Other improvisers depict differently the origin of the “new order”: The Nazi party, financed and called to power by big capital, has freed itself from its master just as the broom did from the apprentice-sorcerer. Nazism has undertaken to eliminate the capitalist bourgeoisie in favor of its own aggrandizement. It “controls” the property of the latter, which means that in reality it disposes of that property. Here the basic flaw in the method of improvisation stands out most glaringly. The improvisers take private property as it is legally defined, jus utendi et abutendi, the right to use and abuse, and they oppose this definition to the actual situation. The divergence is so marked that they rush to conclude that private property has been abolished. In reality all property is social in character, and capitalist property more than any previous forms. A capitalist can “use and abuse” his capital not as his whim dictates but in a certain well-defined manner, otherwise he is liable to an immediate penalty, namely, bankruptcy. He cannot use his profit as he likes. He must accumulate to improve his equipment and expand his enterprise. Otherwise he loses not only his profit but also his original capital. At a certain stage competition forces him even to abandon the individual ownership of his business and to enter into a corporation, and later into a cartel. Finally, he is compelled to wage war, to devote to that purpose an increasingly larger portion of his profits and to endure the haughty intervention of militarists and bureaucrats. All this proves that capitalist property is a contradictory phenomenon, self-devouring in character. And this we have known since the time of Marx. In a war economy the contradictions of capitalist property appear in their most aggravated form, but capitalist property is by no means abolished thereby: the clearest proof of this is the war itself.
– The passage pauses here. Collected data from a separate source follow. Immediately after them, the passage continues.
/-- Settles O60: the values of the reset state, read off the empty tables; its step is an a-cycle that brings no flag anything. -/
theorem resetState : Obligations.ResetState := by
  have hclusters : State.reset.m.clusters = [] := rfl
  have hstks : State.reset.m.stks = [] := rfl
  have hempty : Canonical State.reset.m :=
    ⟨fun _ h => absurd (hclusters ▸ h) List.not_mem_nil, fun _ h => absurd (hstks ▸ h) List.not_mem_nil, rfl, rfl, rfl, rfl, rfl⟩
  have hstep : step State.reset = .next { State.reset with m := { State.reset.m with now := 1 } } := by
    rw [step_of_idle rfl, tick_quiet _ rfl]
    rfl
  exact ⟨rfl, hempty, rfl, rfl, fun _ => ⟨rfl, rfl⟩, fun _ => ⟨rfl, rfl, rfl, rfl⟩, fun _ => rfl, fun _ => rfl, fun _ => rfl,
    rfl, hstep⟩

/-! ## Admission -/

section
variable {m : Module} {tag : Nat}

theorem admitStep_admits {d : JobDesc} {rest : List JobDesc} (hw : m.quay.waiting = d :: rest) (hq : m.quay.qstate = 0)
    (hn : m.quay.jobs.length < 1024) (hj : jobAt m tag = none) (hg : ∀ g ∈ m.graves, g.job ≠ tag) :
    admitStep m tag = onQuay m (fun q => { q with
      waiting := rest, admitted := q.admitted + 1,
      jobs := tset none q.jobs tag (some { desc := d, cap := q.pcap.toNat, order := q.admitted.toNat }) }) := by
  have hfree : ¬ (m.quay.qstate ≠ 0 ∨ inflight m ≥ Config.maxJobs ∨ (jobAt m tag).isSome
      ∨ m.graves.any (fun g => decide (g.job = tag))) := by
    have hlt : ¬ inflight m ≥ Config.maxJobs := Nat.not_le.2 hn
    simpa [hq, hlt, hj] using hg
  unfold admitStep
  rw [hw]
  exact if_neg hfree

theorem admitStep_waits (h : m.quay.qstate ≠ 0 ∨ 1024 ≤ m.quay.jobs.length) : admitStep m tag = m := by
  unfold admitStep
  split
  · rfl
  · exact if_pos (h.imp_right .inl)

end

/-- Settles O8, by the two outcomes of `admitStep`. -/
theorem admission : Obligations.Admission := by
  intro s tag d rest hw
  refine ⟨fun hq hn hj hg => ?_, fun h => ?_⟩
  · exact congrArg (fun m => Host.Outcome.next { s with m := m }) (admitStep_admits hw hq hn hj hg)
  · exact congrArg (fun m => Host.Outcome.next { s with m := m }) (admitStep_waits h)

/-! ## The turn of the rings -/

theorem find?_map_range {p : Nat → Bool} {f : Nat → Nat} {n k : Nat} (hk : k < n) (hp : p (f k) = true)
    (hbefore : ∀ j, j < k → p (f j) = false) : ((List.range n).map f).find? p = some (f k) := by
  have hfind : (List.range n).find? (p ∘ f) = some k :=
    List.find?_range_eq_some.2 ⟨hp, List.mem_range.2 hk, fun j hj => by simp [hbefore j hj]⟩
  rw [List.find?_map, hfind]
  rfl

/-- Settles O5: the first pending ring after the one served last is the one that `nextRing` finds. -/
theorem fetchRoundRobin : Obligations.FetchRoundRobin := by
  intro s k hk hready hq hmuted hjobs hpend hbefore
  have hnext : nextRing s.m = some ((s.m.quay.rr + 1 + k) % 256) := find?_map_range hk hpend hbefore
  have hopen : ¬ (!s.m.quay.ready || decide (s.m.quay.qstate ≠ 0) || muted s.m || decide (inflight s.m ≥ Config.maxJobs)) = true := by
    have hlt : ¬ inflight s.m ≥ Config.maxJobs := Nat.not_le.2 hjobs
    simp [hready, hq, hmuted, hlt]
  have hstep : fetchStep s.m = onQuay s.m (fun q => { q with
      rr := (s.m.quay.rr + 1 + k) % 256,
      fetches := q.fetches ++ [{ ring := (s.m.quay.rr + 1 + k) % 256,
                                 index := (ringAt s.m ((s.m.quay.rr + 1 + k) % 256)).sqHead.toNat }] }) := by
    unfold fetchStep
    rw [if_neg hopen, hnext]
  exact congrArg (fun m => Host.Outcome.next { s with m := m }) hstep

/-! ## Control registers -/

section
variable {m : Module}

theorem onQuay_congr {f g : Quay → Quay} (h : f m.quay = g m.quay) : onQuay m f = onQuay m g := by
  unfold onQuay
  rw [h]

theorem onQuay_id {f : Quay → Quay} (h : f m.quay = m.quay) : onQuay m f = m := by
  unfold onQuay
  rw [h]

theorem quiesceStep_running (h : m.quay.qstate = 0) : quiesceStep m false = onQuay m (fun q => { q with qstate := 1 }) := by
  refine onQuay_congr ?_
  rw [if_pos h, Bool.or_false]

theorem quiesceStep_stays (h : m.quay.qstate ≠ 0) : quiesceStep m false = m := by
  refine onQuay_id ?_
  rw [if_neg h, Bool.or_false]

theorem qrelStep_quiesced (h : m.quay.qstate = 2) : qrelStep m = onQuay m (fun q => { q with qstate := 0 }) :=
  onQuay_congr (if_pos h)

theorem qrelStep_stays (h : m.quay.qstate ≠ 2) : qrelStep m = m :=
  onQuay_id (if_neg h)

theorem idereqStep_unlocked {v : Bool} (h : m.quay.lock = false) :
    idereqStep m v = onQuay m (fun q => { q with ideReq := v }) :=
  onQuay_congr (if_neg (ne_true_of_eq_false h))

theorem idereqStep_locked {v : Bool} (h : m.quay.lock = true) : idereqStep m v = m :=
  onQuay_id (if_pos h)

/-- A field of a register word, as `bits` reads it and as an extract does. -/
theorem bits_eq_extractLsb' (v : Word) {lo hi n : Nat} (h : hi + 1 - lo = n) : bits v.toNat hi lo = (v.extractLsb' lo n).toNat := by
  unfold bits
  rw [BitVec.extractLsb'_toNat, h]

/-- GLB_HOST in terms of the three fields of its word. -/
theorem glbHostStep_eq (v : Word) : glbHostStep m v =
    if 1 ≤ (v.extractLsb' 0 10).toNat ∧ (v.extractLsb' 0 10).toNat ≤ 121 ∧ 1 ≤ (v.extractLsb' 10 10).toNat
        ∧ (v.extractLsb' 10 10).toNat ≤ 121 ∧ 1 ≤ (v.extractLsb' 20 12).toNat then
      onQuay m (fun q => { q with
        rdRate := v.extractLsb' 0 10, wrRate := v.extractLsb' 10 10, rdLat := v.extractLsb' 20 12, plans := [] })
    else m := by
  unfold glbHostStep
  dsimp only
  rw [bits_eq_extractLsb' v (show 9 + 1 - 0 = 10 from rfl), bits_eq_extractLsb' v (show 19 + 1 - 10 = 10 from rfl),
    bits_eq_extractLsb' v (show 31 + 1 - 20 = 12 from rfl)]
  simp only [BitVec.ofNat_toNat, BitVec.setWidth_eq]

/-- GLB_PCAP in terms of the field of its word. -/
theorem glbPcapStep_eq (v : Word) : glbPcapStep m v =
    if 1500 ≤ (v.extractLsb' 0 13).toNat ∧ (v.extractLsb' 0 13).toNat ≤ 4200 then
      onQuay m (fun q => { q with pcap := v.extractLsb' 0 13 })
    else m := by
  have h : v.toNat % 2 ^ 13 = (v.extractLsb' 0 13).toNat := by simp [BitVec.extractLsb'_toNat]
  unfold glbPcapStep
  rw [h]
  simp only [BitVec.ofNat_toNat, BitVec.setWidth_eq]

end

theorem next_bar0 {s : State} {f : Module → Module} {n : Module} (hopen : Bar0Open s.m) (h : f s.m = n) :
    ok s (bar0 s.m f) = .next { s with m := n } := by
  rw [bar0_of_open f hopen, h]
  rfl

/-- Settles O15, by what each control register does in BAR0 when it is served. -/
theorem globalControls : Obligations.GlobalControls := by
  intro s hopen
  refine ⟨fun h => next_bar0 hopen (quiesceStep_running h), fun h => next_bar0 hopen (quiesceStep_stays h),
    fun h => next_bar0 hopen (qrelStep_quiesced h), fun h => next_bar0 hopen (qrelStep_stays h),
    fun v h => next_bar0 hopen (idereqStep_unlocked h), fun v h => next_bar0 hopen (idereqStep_locked h),
    next_bar0 hopen rfl, fun v => ⟨fun h => next_bar0 hopen ?host, fun h => next_bar0 hopen ?hostBad⟩,
    fun v => ⟨fun h1 h2 => next_bar0 hopen ?cap, fun h => next_bar0 hopen ?capBad⟩⟩
  case host => rw [glbHostStep_eq, if_pos h]; rfl
  case hostBad => rw [glbHostStep_eq, if_neg h]
  case cap => rw [glbPcapStep_eq, if_pos ⟨h1, h2⟩]; rfl
  case capBad => rw [glbPcapStep_eq, if_neg (by omega)]

/-- Settles O16: GLB_KILL of the job with its CID is the kill of that job, and else nothing. -/
theorem hostKill : Obligations.HostKill := by
  intro s tag cid hopen
  refine ⟨fun j hj hcid haudit hfin hk => ?_, fun h => next_bar0 hopen ?_⟩
  · have hstep : glbKillStep s.m tag.toNat cid = killJob s.m tag.toNat .killed none := by
      unfold glbKillStep
      rw [hj]
      exact if_pos ⟨hcid, haudit⟩
    obtain ⟨c, hcompl, -, hstatus, hdetail, hc, hring⟩ := killJob_compl s.m tag.toNat .killed none hj hk hfin
    obtain ⟨j', hj', hkilled, -⟩ := jobAt_killJob s.m tag.toNat .killed none hj hk hfin
    exact ⟨_, c, j', next_bar0 hopen hstep, hcompl, hring, hc.trans hcid, hstatus, hdetail, hj', hkilled⟩
  · unfold glbKillStep
    rcases h with h | ⟨j, hj, h⟩
    · rw [h]
    · rw [hj]
      exact if_neg fun hgood => h.elim (fun hcid => hcid hgood.1) hgood.2

end Sys2Proof.Machine
end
We now come to the third difference from the first imperialist war. Does not the present state control constitute such a difference in degree as to justify the conclusion of a difference in kind? Such an inference is entirely groundless. In the production of consumers’ goods, food in particular, state regulation in 1918 was hardly less rigorous than now. In heavy industry (armaments and means of production) the current methods of control avoid such nakedly violent measures as the requisition by seizure of certain factories in Germany which were imposed by the army in the last war. Thanks to past experience and to long preparation the activities of the state now penetrate economy in a more organic, and on the whole, more thorough fashion than in the last war. Finally, it does seem that in the sphere of credit, state control has made measurable progress. But while the Nazis have perfected the technique of control, they have not made any great innovations, and it is manifestly impossible to infer the birth of a new social order unless one is prepared to recognize that this order was already born in Germany in 1915.
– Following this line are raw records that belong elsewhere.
-- ==== Sys2Proof/Machine/State.lean ====
section
/-! DEFINITION. The machine's state (10_state.md), as plain data, its reset value (70_reset_and_hazards.md
R320, R321), and the reasons a step can stop. -/

namespace Sys2Proof.Machine

/-- Stored bytes: (address, byte) pairs, addresses strictly rising. An unlisted address holds no written value
(10_state.md R35, R38): what a read of it gives is a free value (log 6, log 7). -/
abbrev Memory := List Host.Cell

/-- The canonical form of a memory. No listed byte can equal what an unlisted address holds (no value). -/
abbrev Memory.wf (m : Memory) : Prop := m.Pairwise (fun x y => x.1 < y.1)

/-- The holder of a buffer (10_state.md R34). -/
inductive Owner where
  | free
  | dec
  | queued (c : ChanId)
  | held (p : Nat)
  deriving DecidableEq, Repr

/-- A channel message `(h, len)` (10_state.md R36). -/
structure Msg where
  h : Handle
  len : MsgLen
  deriving DecidableEq, Repr

/-- The TICK events a waiting RECV has left (10_state.md R37). -/
inductive Remaining where
  | forever
  | ticks (n : BitVec 16)
  deriving DecidableEq, Repr

/-- The command state of a host port (10_state.md R37). -/
inductive PortState where
  | idle
  | wait (c : ChanId) (rem : Remaining)
  deriving DecidableEq, Repr

/-- The debounce state of one input (10_state.md R39; the value 3 does not exist, U3). -/
inductive DbState where
  | idle
  | candidate
  | confirmed
  deriving DecidableEq, Repr

/-- `fatal_code` (10_state.md R32, 60_exceptions.md R284). -/
inductive FatalCode where
  | none
  | doubleRelease
  | notOwner
  | secondConsumer
  deriving DecidableEq, Repr

/-- Response codes (30_encoding.md R111); 7..15 are never returned (U7). -/
inductive Rc where
  | ok
  | exhausted
  | full
  | empty
  | timeout
  | illegal
  | halted
  deriving DecidableEq, Repr

/-- Diagnostic codes (60_exceptions.md R283); 0 and 6..14 are never emitted (U8). -/
inductive DiagCode where
  | poolExhausted
  | channelFull
  | frameOverflow
  | strayEnd
  | ringFull
  | fatal
  deriving DecidableEq, Repr

/-- What the block puts out: a response word on a host port (30_encoding.md R110) or a diagnostic event
(60_exceptions.md R282). -/
inductive Output where
  | resp (p : Nat) (w : Word)
  | diag (d : DiagCode)
  deriving DecidableEq, Repr

/-- The state of the block (10_state.md R31 to R39), under the spec's names, and three fields of the model's
own: `trace` (R44, log 8), `inbox` (R89 to R91, log 2) and `epoch` (log 6). -/
structure State where
  /-- R6: fixed at build time; no step writes it. -/
  cfg : Config
  /-- R31 -/
  halted : Bool
  /-- R32 -/
  fatalCode : FatalCode
  /-- R32 -/
  fatalPort : BitVec 4
  /-- R32 -/
  fatalHandle : Handle
  /-- R33, `dec.rcv` -/
  decRcv : Bool
  /-- R33, `dec.h`; `none` is NONE. -/
  decH : Option Handle
  /-- R33, `dec.cnt` -/
  decCnt : MsgLen
  /-- R34, `owner[h]` at index h, N of them -/
  owner : List Owner
  /-- R35, pool storage by pool address -/
  pool : Memory
  /-- R36, `ch[c]` at index c, NCH of them, each oldest message first -/
  ch : List (List Msg)
  /-- R37, `port[p]` at index p, NPORT of them -/
  port : List PortState
  /-- R38, `rb.store` by slot index -/
  rbStore : Memory
  /-- R38, `rb.rd` -/
  rbRd : BitVec 16
  /-- R38, `rb.wr` -/
  rbWr : BitVec 16
  /-- R38, `rb.cnt` -/
  rbCnt : BitVec 16
  /-- R39, `db.st[0]` -/
  dbSt0 : DbState
  /-- R39, `db.st[1]` -/
  dbSt1 : DbState
  /-- Everything put out so far, oldest first (R44). -/
  trace : List Output
  /-- The stimuli the agents have presented and the block has not yet taken, in the order it takes them. -/
  inbox : List Stimulus
  /-- How many RESETs have made storage unspecified: an argument of the free values. -/
  epoch : Nat
  deriving DecidableEq, Repr

/-- Why the machine stops with a fault. No state that meets the invariants of 10_state.md R41 reaches one. -/
inductive Fault where
  /-- Raised by a storage access at pool address `a`, at or above N*S, which does not exist (20_memory.md R80).
  Safe: the model stops where the spec describes no access (log 11). -/
  | poolAddress (a : Nat)
  /-- Raised by RX_BYTE when the decoder is receiving (`dec.rcv = 1`) with `dec.h = NONE`, which 10_state.md R33
  and R41 exclude. Safe (log 11). -/
  | decoderWithoutBuffer
  deriving DecidableEq, Repr

/-- Why a step is given no meaning. -/
inductive Refusal where
  /-- Raised by an arm of exec for an instruction that has no meaning yet. Safe. -/
  | notModelled (mnemonic : String)
  /-- Raised by step when the parameters are outside the ranges of 00_scope.md R6: such a set describes no UFDB
  and a model refuses it (R7, U4). Safe (log 10). -/
  | illegalParameters
  /-- Raised by a command presented on a port number at or above NPORT, which does not exist (60_exceptions.md
  R296); step never takes such a word. Safe (log 5). -/
  | noSuchPort
  /-- Raised by a command presented on a port in WAIT, which has no command step (70_reset_and_hazards.md R330,
  U6 'stuck'); step never takes such a word, it leaves it presented. Safe (log 4). -/
  | portWaiting
  deriving DecidableEq, Repr

/-- The state RESET gives a build with parameters `g` (70_reset_and_hazards.md R320), which is also its state
at power-on (R321). -/
def State.resetWith (g : Config) : State where
  cfg := g
  halted := false
  fatalCode := .none
  fatalPort := 0#4
  fatalHandle := 0#8
  decRcv := false
  decH := none
  decCnt := 0#13
  owner := List.replicate g.N .free
  pool := []
  ch := List.replicate g.NCH []
  port := List.replicate g.NPORT .idle
  rbStore := []
  rbRd := 0#16
  rbWr := 0#16
  rbCnt := 0#16
  dbSt0 := .idle
  dbSt1 := .idle
  trace := []
  inbox := []
  epoch := 0

/-- The machine right after reset, with the parameters of the test vectors (log 1). -/
def State.reset : State := State.resetWith Config.testVectors

end Sys2Proof.Machine
end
Repetition does not at all signify identity. The capitalism of 1941 is no longer that of 1916. It had passed through the first war, the shocks of the post-war epoch, the great depression. Herein lies the sharpest difference between the two wars. Concurrently, the present conflict imposes still more profound demands on the economy. Every country, victor and vanquished alike, will emerge from the slaughter with their economic systems much more debilitated than was the case in 1918. Can one expect an appreciable upsurge of the productive forces to follow the war? Until now at any rate no indication permits us to entertain such a hope. State intervention in German economy is fulfilling the same task as before: it mobilizes all the national forces for the duration of the struggle only to leave the economy all the more feeble and prostrate. With the exhaustion of all society it is quite possible that after this war forms of state control which disappeared at the end of the last war may be perpetuated. But it is clear that this can be only the means of organizing mass misery. What we have before us is not a new system capable of carrying humanity forward but a form of stagnation and decline of the old capitalist system.
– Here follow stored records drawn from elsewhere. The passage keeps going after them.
-- ==== Sys2Proof/Machine/FrameDecoder.lean ====
section
/-! DEFINITION. The Frame Decoder: RX_BYTE and its seven cases (40_frame_decoder.md). -/

namespace Sys2Proof.Machine

/-- Case START (R141): the START byte is not written. -/
def rxStart (s : State) : State :=
  match s.alloc with
  | none => s.diag .poolExhausted
  | some h => { s.setOwner h .dec with decH := some h, decRcv := true, decCnt := 0#13 }

/-- Case PAYLOAD (R142), also for a START byte while receiving (R140). -/
def rxPayload (h : Handle) (b : Byte) (s : State) : Host.Outcome State Fault Refusal :=
  match s.memWrite (poolAddr s.cfg h s.decCnt.toNat) b with
  | none => .fault (.poolAddress (poolAddr s.cfg h s.decCnt.toNat))
  | some t => .next { t with decCnt := s.decCnt + 1#13 }

/-- Case OVERFLOW (R143): the byte is dropped, even a START (D6). -/
def rxOverflow (h : Handle) (s : State) : State :=
  ((s.setOwner h .free).decIdle).diag .frameOverflow

/-- Case END (R144): the length is the payload count, END not counted (D5, C1); a full channel loses the frame
and frees its buffer (D7, C6). The frame channel is 0. -/
def rxEnd (h : Handle) (s : State) : State :=
  match s.deliver 0#4 h s.decCnt with
  | none => ((s.setOwner h .free).diag .channelFull).decIdle
  | some t => t.decIdle

/-- RX_BYTE (R140): one case, chosen by HALTED (R147), then the receiving flag, then the byte; STRAY_END (R145)
and IDLE_BYTE (R146) change no state. -/
def execRxByte (b : Byte) (s : State) : Host.Outcome State Fault Refusal :=
  if s.halted = true then .next s
  else if s.decRcv = false then
    if b = s.cfg.START then .next (rxStart s)
    else if b = s.cfg.END then .next (s.diag .strayEnd)
    else .next s
  else
    match s.decH with
    | none => .fault .decoderWithoutBuffer
    | some h =>
      if b = s.cfg.END then .next (rxEnd h s)
      else if s.decCnt.toNat = s.cfg.S then .next (rxOverflow h s)
      else rxPayload h b s

end Sys2Proof.Machine
end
What Is the Nature of German Economy? To determine the actual condition of German economy we must do more than oppose to it the serene tableau of a perfect (and unreal) free-trade economy. Above all we must delineate the forms and character of state intervention. German economy is a war economy, designed for war and engaged in war. Its cardinal command is “Guns instead of butter.” Curtailment of consumption is a fundamental trait of the Wehrwirtschaft and in Germany it has been pushed to the extreme. This is directly linked with the limitation of new investments. The object of these measures is to divert all the resources of the nation (capital, labor power, raw materials) from the production of consumers’ goods and to direct them into the production of war materials. The state is, at the same time, enabled to mobilize by loans all the purchasing power which remains unabsorbed because of the lack of consumers’ goods. War which cut off economy from the world market imposed an additional restriction. Autarchy originally engendered by the crisis was transformed directly into military autarchy.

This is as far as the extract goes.